# (2) Random Walk with Drift (RW_Drift) Model

A Random Walk with Drift (RW_Drift) model is identical to an AR(0) on first differenced data with an added constant (c) term to account for the series mean. Let $Y_{t}$ represent a level series and $\Delta Y_{t}$ represent the growth rate transformation of that series. An AR(0) plus constant (c) on growth rate data can be rewritten in level form using $Y_{t} = c + Y_{t-1} + e_{t}$. Therefore, the AR(0) plus constant (c) model on growth rate data is a RW_Drift model on levels data. A RW_Drift model on growth rate data produces forecasts consistent with a “historical mean change.”       

The following code reestimates the RW_Drift model each period using walk foreword cross-validation over the validation set.

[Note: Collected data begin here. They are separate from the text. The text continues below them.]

-- ==== Sys2Proof/Syntax.lean ====
section
/-!
DEFINITION. The commands of the device: one constructor for each row of spec/opcode_table.json, with its operands. A command is a
register access, a packet or flit taken in, or an event of the device; what an event needs from outside the state (a word received,
the time that has passed) is an operand. Numbers that name an instance are bounded by their type.
-/
namespace Sys2Proof
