-- ==== Sys2Proof/Machine/Flits.lean ====
section
/-!
DEFINITION. Transom packets and their flits (R182–R184, R190, R174): the codes of a header unit, its bits, the data units, byte parity,
and the packet that a run of flits spells.
-/
namespace Sys2Proof.Machine

/-- CMD codes (Table 8.4). -/
def cRD : Fin 16 := 0
def cWR : Fin 16 := 1
def cWRP : Fin 16 := 2
def cRDLK : Fin 16 := 3
def cWRUL : Fin 16 := 4
def cADD : Fin 16 := 5
def cSWAP : Fin 16 := 6
def cMSG : Fin 16 := 7
def cLKUP : Fin 16 := 8
def cCPL : Fin 16 := 14
def cCPLE : Fin 16 := 15

/-- CPLE causes (Table 8.5). -/
def eUNSUP : Fin 8 := 1
def eRANGE : Fin 8 := 2
def eREFUSED : Fin 8 := 3
def eDATA : Fin 8 := 4
def eBOARDED : Fin 8 := 5
def eTIMEOUT : Fin 8 := 6

/-- WRP and MSG have no completion (R183). -/
def posted (c : Fin 16) : Bool := decide (c = cWRP ∨ c = cMSG)

/-- Is the packet a completion? -/
def isCompletion (c : Fin 16) : Bool := decide (c = cCPL ∨ c = cCPLE)

/-- Flits of a packet: its header unit and its data units (Table 8.4). -/
def flitsOf (pk : Packet) : Nat :=
  1 + (if pk.cmd = cWR ∨ pk.cmd = cWRP ∨ pk.cmd = cMSG ∨ pk.cmd = cWRUL ∨ pk.cmd = cCPL then (pk.len.val + 3) / 4 else 0)

/-- The virtual channel of a packet (R190). -/
def vcOf (pk : Packet) : Nat := (if isCompletion pk.cmd then 4 else 0) + pk.prio.val

/-- The parity bits that payload word `k` carries. -/
def parOf (pk : Packet) (k : Nat) : BitVec 5 := pk.par.getD k (byteParity (pk.data.getD k 0))

/-- Does payload word `k` fail byte parity? -/
def failsAt (pk : Packet) (k : Nat) : Bool := decide (parOf pk k ≠ byteParity (pk.data.getD k 0))

/-- Does a payload word fail byte parity? -/
def anyFails (pk : Packet) : Bool := (List.range pk.data.length).any (failsAt pk)

/-! ### Header units (Table 8.3) -/

/-- The header unit of a packet. A port's name is its die, row, column and port fields side by side. -/
def headerUnit (pk : Packet) : BitVec 160 :=
  BitVec.ofNat 160 (pk.dst % 2 ^ 15 * 2 ^ 145 + pk.cmd.val * 2 ^ 141 + pk.prio.val * 2 ^ 139 + pk.tag.val * 2 ^ 129 + pk.len.val * 2 ^ 122 +
    pk.src % 2 ^ 15 * 2 ^ 105 + pk.ecode.val * 2 ^ 102 + (if pk.klen then 2 ^ 101 else 0) + (if pk.hit then 2 ^ 100 else 0) +
    pk.addr.toNat * 2 ^ 40 + pk.opnd.toNat)

/-- The packet, without its payload, that a header unit spells. -/
def headerOf (w : BitVec 160) : Packet :=
  let x := w.toNat
  { dst := bitsOf x 159 145, cmd := Fin.ofNat 16 (bitsOf x 144 141), prio := Fin.ofNat 4 (bitsOf x 140 139),
    tag := Fin.ofNat 1024 (bitsOf x 138 129), len := Fin.ofNat 65 (min 64 (bitsOf x 128 122)), src := bitsOf x 119 105,
    ecode := Fin.ofNat 8 (bitsOf x 104 102), klen := x.testBit 101, hit := x.testBit 100,
    addr := BitVec.ofNat 40 (bitsOf x 79 40), opnd := BitVec.ofNat 40 x }

/-! ### Flits -/

/-- Four words as a flit holds them, the first in W3 (R6). -/
def flitBits (ws : List Word) : BitVec 160 :=
  BitVec.ofNat 160 (((List.range 4).map fun b => (ws.getD b 0).toNat * 2 ^ (120 - 40 * b)).sum)

/-- The parity bits of four words as a flit holds them. -/
def flitPars (ps : List (BitVec 5)) : BitVec 20 :=
  BitVec.ofNat 20 (((List.range 4).map fun b => (ps.getD b 0).toNat * 2 ^ (15 - 5 * b)).sum)

/-- Word W(3 − b) of a flit, and its parity bits. -/
def TFlit.word (f : TFlit) (b : Nat) : Word := BitVec.ofNat 40 (f.w.toNat / 2 ^ (120 - 40 * b))
def TFlit.parAt (f : TFlit) (b : Nat) : BitVec 5 := BitVec.ofNat 5 (f.par.toNat / 2 ^ (15 - 5 * b))

/-- Does a word of the flit fail byte parity (R201)? -/
def TFlit.fails (f : TFlit) : Bool := (List.range 4).any fun b => decide (f.parAt b ≠ byteParity (f.word b))

/-- Flit `i` of a packet: its header unit, or a data unit with four payload words, those beyond LEN 0. -/
def flitAt (pk : Packet) (i : Nat) : TFlit :=
  if i = 0 then
    let w := headerUnit pk
    { w := w, par := flitPars ((List.range 4).map fun b => byteParity (BitVec.ofNat 40 (w.toNat / 2 ^ (120 - 40 * b)))), head := true }
  else
    let k := 4 * (i - 1)
    { w := flitBits ((List.range 4).map fun b => pk.data.getD (k + b) 0), par := flitPars ((List.range 4).map fun b => parOf pk (k + b)) }

/-- The flits of a packet, in order. -/
def flitsFor (pk : Packet) : List TFlit := (List.range (flitsOf pk)).map (flitAt pk)

/-- The packet that a header unit and its data units spell. -/
def assemble (h : TFlit) (ds : List TFlit) : Packet :=
  let p := headerOf h.w
  let n := if ds = [] then 0 else p.len.val
  let ws := (ds.flatMap fun f => (List.range 4).map f.word).take n
  let ps := (ds.flatMap fun f => (List.range 4).map f.parAt).take n
  { p with data := ws, par := if ps = ws.map byteParity then [] else ps }

/-- The first packet of a run of flits, if it stands there whole. -/
def frontPacket (fs : List TFlit) : Option Packet :=
  match fs with
  | [] => none
  | h :: ds => let n := flitsOf (headerOf h.w); if n ≤ ds.length + 1 then some (assemble h (ds.take (n - 1))) else none

/-! ### The companion's units (R279) -/

/-- A flit as 180 bits: W3 and its parity first. -/
def TFlit.bits180 (f : TFlit) : Nat :=
  ((List.range 4).map fun b => ((f.word b).toNat * 32 + (f.parAt b).toNat) * 2 ^ (135 - 45 * b)).sum

/-- The flit that 180 bits spell. -/
def flitOf180 (x : Nat) : TFlit :=
  { w := flitBits ((List.range 4).map fun b => BitVec.ofNat 40 (x / 2 ^ (140 - 45 * b)))
    par := flitPars ((List.range 4).map fun b => BitVec.ofNat 5 (x / 2 ^ (135 - 45 * b))) }

/-- A Jenwyn unit: up to two flits of channel `v`, and `credits` freed on channel `cv`. -/
def jenwynUnit (v : Nat) (fs : List TFlit) (cv credits : Nat) : BitVec 512 :=
  BitVec.ofNat 512 (min 2 fs.length * 2 ^ 510 + v % 8 * 2 ^ 507 + (match fs with | f :: _ => f.bits180 * 2 ^ 324 | [] => 0) +
    (match fs with | _ :: g :: _ => g.bits180 * 2 ^ 144 | _ => 0) + credits % 16 * 2 ^ (112 + 4 * (cv % 8)))

/-- The unit of four runs of 128 bits, the highest first. -/
def unitOf (u3 u2 u1 u0 : BitVec 128) : BitVec 512 := u3 ++ u2 ++ u1 ++ u0

/-- KIND, channel, flits and credits by channel of a unit received. -/
def unitKind (u : BitVec 512) : Nat := bitsOf u.toNat 511 510
def unitV (u : BitVec 512) : Nat := bitsOf u.toNat 509 507
def unitFlits (u : BitVec 512) : List TFlit :=
  ([flitOf180 (bitsOf u.toNat 503 324), flitOf180 (bitsOf u.toNat 323 144)] : List TFlit).take (unitKind u)
def unitCredit (u : BitVec 512) (v : Nat) : Nat := bitsOf u.toNat (115 + 4 * v) (112 + 4 * v)

end Sys2Proof.Machine
end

Model validation is carried out using an 80-20 split. The initial training model is estimated on the first 80% of the training data, which is updated with an expanding window of one-period. Walk foreword cross-validation is carried out on the remaining 20% of the in-sample set. Each $h$-step ahead forecast is produced using linear model iteration. In the codes below, the phrase "test" actually references the “validation” set AND NOT an out-of-sample test set.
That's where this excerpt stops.